Louisiana Code of Civil Procedure Article 931, which prohibits the introduction of evidence to support or controvert the objection that the petition fails to state a cause of action, limits the availability of such an objection as a vehicle for affirmative defenses to those which are disclosed by the petition itself. See, Steeg v. Lawyer's Title Insurance Corporation, 329 So. 2d 719 (La.1976); American Creosote Company v. Springer, 257 La. 116, 241 So. 2d 510 (1970); Roloff v. Liberty Mutual Insurance Company, 191 So. 2d 901 (La.App. 4th Cir. 1966); Smith v. Williams, 152 La. 948, 94 So. 859 (1922); McMahon, The Exception of No Cause of Action in Louisiana, 9 Tul.L. Rev. 17 (1934-35).

The general rule applicable to trial of such exceptions is that an exception of no cause of action must be overruled unless the allegations of the petition exclude every reasonable hypothesis other than the premise upon which the defense is based; that is, unless plaintiff has no cause of action under any evidence admissible under the pleadings. West v. Ray, 210 La. 25, 26 So. 2d 221 (1946); Babineaux v. Southeastern Drilling Corp., 170 So. 2d 518 (La.App. 3d Cir. 1965). Because a petition is subject to more than one interpretation or is vague, does not mean that it is fatally deficient. A vague, uncertain, or indefinite petition is subject to an exception of vagueness, but not to an exception of no cause of action. Brunson v. Mutual Life Ins. Co. of N. Y., 189 La. 743, 180 So. 506 (1938); Goldsmith v. Virgin, 122 La. 831, 48 So. 279 (1909).

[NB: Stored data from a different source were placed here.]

-- ==== Sys2Proof/Machine/Queues.lean ====
section
/-! DEFINITION. Queues, doorbells, the fetchers and the common packets (chapter 04), and the Chandler packets
(chapter 03). -/

namespace Sys2Proof.Machine

/-- The function that owns a context: 0 the PF, n a VF (R49). -/
def State.funcOf (s : State) (c : Nat) : Nat :=
  (((List.range 63).map (· + 1)).find? (fun n => s.rd GLB_VF_MAP.CTX_BASE n ≤ c && c < s.rd GLB_VF_MAP.CTX_BASE n + s.rd GLB_VF_MAP.CTX_COUNT n)).getD 0

/-- The PF table entry of entry `v` of the function that owns context `c` (R50, R125). -/
def State.entryFor (s : State) (c v : Nat) : Nat :=
  let f := s.funcOf c
  if f = 0 then v else 2048 - 32 * f + v

/-- Ring size of a queue in entries (R101). -/
def State.ringSize (s : State) (q : Nat) : Nat := 2 ^ s.rd FE_Q.LOG2_SIZE q

/-- The live queue on a context's doorbell slot (R109). -/
def State.slotQueue (s : State) (c slot : Nat) : Option Nat :=
  (s.fe.strms.find? (fun p => p.1 < 2048 && s.rd FE_Q.CTX p.1 == c && s.rd FE_Q.SLOT p.1 == slot && s.rd FE_Q.STATE p.1 != 0)).map (·.1)

/-- The sequence of the last entry written to a queue's ring (R444). -/
def State.lastSeq (s : State) (q : Nat) : Nat :=
  match s.fe.strms.get? q with
  | none => 0
  | some st => st.nextSeq + (s.rd FE_Q.WPTR q + s.ringSize q - s.rd FE_Q.RPTR q) % s.ringSize q - 1

/-- A Realtime queue's job opens with the entries written so far, if there are any (R444). -/
def State.rtOpen (s : State) (q : Nat) : State :=
  match s.rt.get? q, s.fe.strms.get? q with
  | some r, some st =>
    let held := s.rd FE_Q.RPTR q ≠ s.rd FE_Q.WPTR q ∨ ¬ st.ents.isEmpty
    if held then
      State.trace { s.wr FE_RT.START_BY q r.startBy with rt := s.rt.put q { r with phase := 2, j := s.lastSeq q, holds := true } } 7
        (s.partOf st.ctx) q 0
    else { s.wr FE_RT.START_BY q 0 with rt := s.rt.put q { r with phase := 1 } }
  | _, _ => s

/-- A doorbell value reaches its queue, but one to a VF's page beyond its contexts (R49): WPTR and DB_PENDING in one clock; a value not below the ring size faults a live
queue; no live queue drops it (R108 to R110). -/
def State.doorbell (s : State) (func c slot value : Nat) : State :=
  if func ≠ 0 ∧ s.rd GLB_VF_MAP.CTX_COUNT func ≤ c then s
  else
  let c := if func = 0 then c else s.rd GLB_VF_MAP.CTX_BASE func + c
  let v := value % 0x10000
  match s.slotQueue c slot with
  | none => (s.count FE_DB_DROP.COUNT).raise 0x41
  | some q =>
    if v ≥ s.ringSize q then
      if s.rd FE_Q.STATE q = 3 then s
      else s.queueFault q 0x02 ((s.fe.strms.get? q).map (·.nextSeq) |>.getD 0)
    else
      let s := (s.wr FE_Q.WPTR q v).fl FE_Q.DB_PENDING q true
      if s.rd FE_Q.STATE q = 1 ∧ ((s.fe.strms.get? q).map (·.fault)).getD none = none then
        let s := (s.updStrm q (fun st => { st with ready := true })).feSync (s.rd FE_Q.CLASS q)
        match s.rt.get? q with
        | some r => if r.phase = 1 ∧ s.now < r.deadline then s.rtOpen q else s
        | none => s
      else s

/-- DOORBELL: dropped without being counted during a warm reset (R575) and ignored before the FE's window is reachable
(R545); in DOZE, NAP or an entry it wakes the device as well (R584, R588). -/
def execDoorbell (func c slot value : Nat) (s : State) : Host.Outcome State Fault Refusal :=
  .next (if s.on RST_STATUS.WARM_ACTIVE ∨ ¬ s.blkUp .fe ∨ s.pwr.off then s else (s.doorbell func c slot value).wakeAccess)

/-- The window offset of a queue's first word. -/
def qOff (q : Nat) : Nat := 0x40000 + 0x40 * q

/-- QUEUE_ENABLE: EN = 1 on a DISABLED queue (R107, R443). The sequence it then expects is SEQ_INIT where nothing was fetched
since the commit, else the one after COMPLETED (log entry 64, DESIGN CHOICE). -/
def execQueueEnable (q : Nat) (s : State) : Host.Outcome State Fault Refusal :=
  s.hostDo .fe (fun s =>
    if s.on FE_Q.EN q then .next s
    else
      let c := s.rd FE_Q.CTX q
      let ok := s.rd FE_Q.STATE q = 0 ∧ s.ctxActive c ∧ (s.slotQueue c (s.rd FE_Q.SLOT q)).isNone ∧
        (s.rd FE_Q.PRIO q ≠ 3 ∨ s.on FE_RT.EN q)
      if ok then
        let wake := s.on FE_Q.DB_PENDING q || s.rd FE_Q.RPTR q != s.rd FE_Q.WPTR q
        let done := s.rd FE_Q.COMPLETED q
        let next := if done = 0 ∧ s.rd FE_Q.RPTR q = s.rd FE_Q.RPTR_INIT q then s.rd FE_Q.SEQ_INIT q else done + 1
        let st : Strm := { q := q, cls := s.rd FE_Q.CLASS q, ctx := c, ready := wake, nextSeq := next }
        let s := { (s.fl FE_Q.EN q true).wr FE_Q.STATE q 1 with fe := { s.fe with strms := s.fe.strms.put q st } }
        .next ((s.rtJoin q).feSync (s.rd FE_Q.CLASS q))
      else .next (s.cfgErr .fe (qOff q)))

/-- QUEUE_DRAIN: EN = 0 on an ACTIVE queue fetches no further entry (R107). Packets of entries it has fetched are still
dispatched (log entry 65, DESIGN CHOICE). -/
def execQueueDrain (q : Nat) (s : State) : Host.Outcome State Fault Refusal :=
  s.hostDo .fe (fun s =>
    if s.rd FE_Q.STATE q = 1 then
      let s := (s.fl FE_Q.EN q false).wr FE_Q.STATE q 2
      .next ((s.updStrm q (fun st => { st with ready := false, inPass := false })).feSync (s.rd FE_Q.CLASS q))
    else .next s)

/-- A queue's stream goes, and its graphics state with it (R368); its state is DISABLED. -/
def State.queueOff (s : State) (q : Nat) : State :=
  let s := ((s.fl FE_Q.EN q false).wr FE_Q.STATE q 0).wr FE_RT.START_BY q 0
  { s with fe := { s.fe with strms := s.fe.strms.del q }, rt := s.rt.del q, gfx := { s.gfx with states := s.gfx.states.del q } }

/-- QUEUE_DRAIN_DONE: the dispatched work of a DRAINING queue that has no fault has completed (R107). -/
def execQueueDrainDone (q : Nat) (s : State) : Host.Outcome State Fault Refusal :=
  match s.fe.strms.get? q with
  | some st =>
    if s.rd FE_Q.STATE q = 2 ∧ st.ents.isEmpty ∧ st.fault.isNone then .next ((s.queueOff q).feSync st.cls) else .next s
  | none => .next s

/-- QUEUE_FREE: EN = 0 on a FAULTED queue (R107). -/
def execQueueFree (q : Nat) (s : State) : Host.Outcome State Fault Refusal :=
  s.hostDo .fe (fun s => if s.rd FE_Q.STATE q = 3 then .next ((s.queueOff q).feSync (s.rd FE_Q.CLASS q)) else .next s)

/-- SAMPLE_AND_CLEAR: WPTR is read and DB_PENDING cleared in one clock, and a pass begins (R112); one that will read no
entry counts (R113). -/
def execSampleAndClear (q : Nat) (s : State) : Host.Outcome State Fault Refusal :=
  match s.fe.strms.get? q with
  | some st =>
    if st.ready ∧ ¬ st.inPass ∧ q < 2048 ∧ s.fe.run then
      let w := s.rd FE_Q.WPTR q
      let s := (s.fl FE_Q.DB_PENDING q false).updStrm q (fun st => { st with inPass := true, sampled := w })
      .next (if w = s.rd FE_Q.RPTR q then s.count FE_FETCH.EXTRA_PASS st.cls else s)
    else .next s
  | none => .next s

Of course, plaintiff's petition is fraught with vagueness and from it a reasonable inference may be drawn that no ordinance was adopted authorizing the city to sell him the transformer. Nevertheless, the allegations admit to other reasonable hypotheses under which the plaintiff would have a cause of action, e. g., that the ordinance pursuant to which the city sold the transformer to plaintiff's principal was drawn broadly enough to serve also as authority for its sale to plaintiff; or that the city adopted a second ordinance authorizing sale of the transformer to him.

Plaintiff was not required to negate in his petition the myriad of possible arguments assailing the validity of the alleged contract. He specifically alleged that a contract had been entered into and breached by the city. This was sufficient to state a cause of action.

However, we find that the exception was properly maintained as to Ben J. Clary, individually. Plaintiff's petition alleges that Clary participated in the contract negotiations *196 as an authorized agent for the City, but does not assert that Clary bound himself personally in the agreement. Louisiana Civil Code Article 3013 states:

"The mandatary is responsible to those with whom he contracts, only when he has bound himself personally, or when he has exceeded his authority without having exhibited his powers."

Since plaintiff did not claim any personal responsibility on Clary's part, the suit was correctly dismissed with respect to this defendant.

For the reasons assigned the judgment of the court of appeal sustaining the exception of no cause of action against the City of Ruston is reversed and the exception is overruled; the judgment sustaining the exceptions against Ben J. Clary in his individual capacity is affirmed; and the case is remanded to the district court for further proceedings according to law. All costs in this Court and the court of appeal are assessed against the defendant City of Ruston. All other costs are to await the outcome of the suit.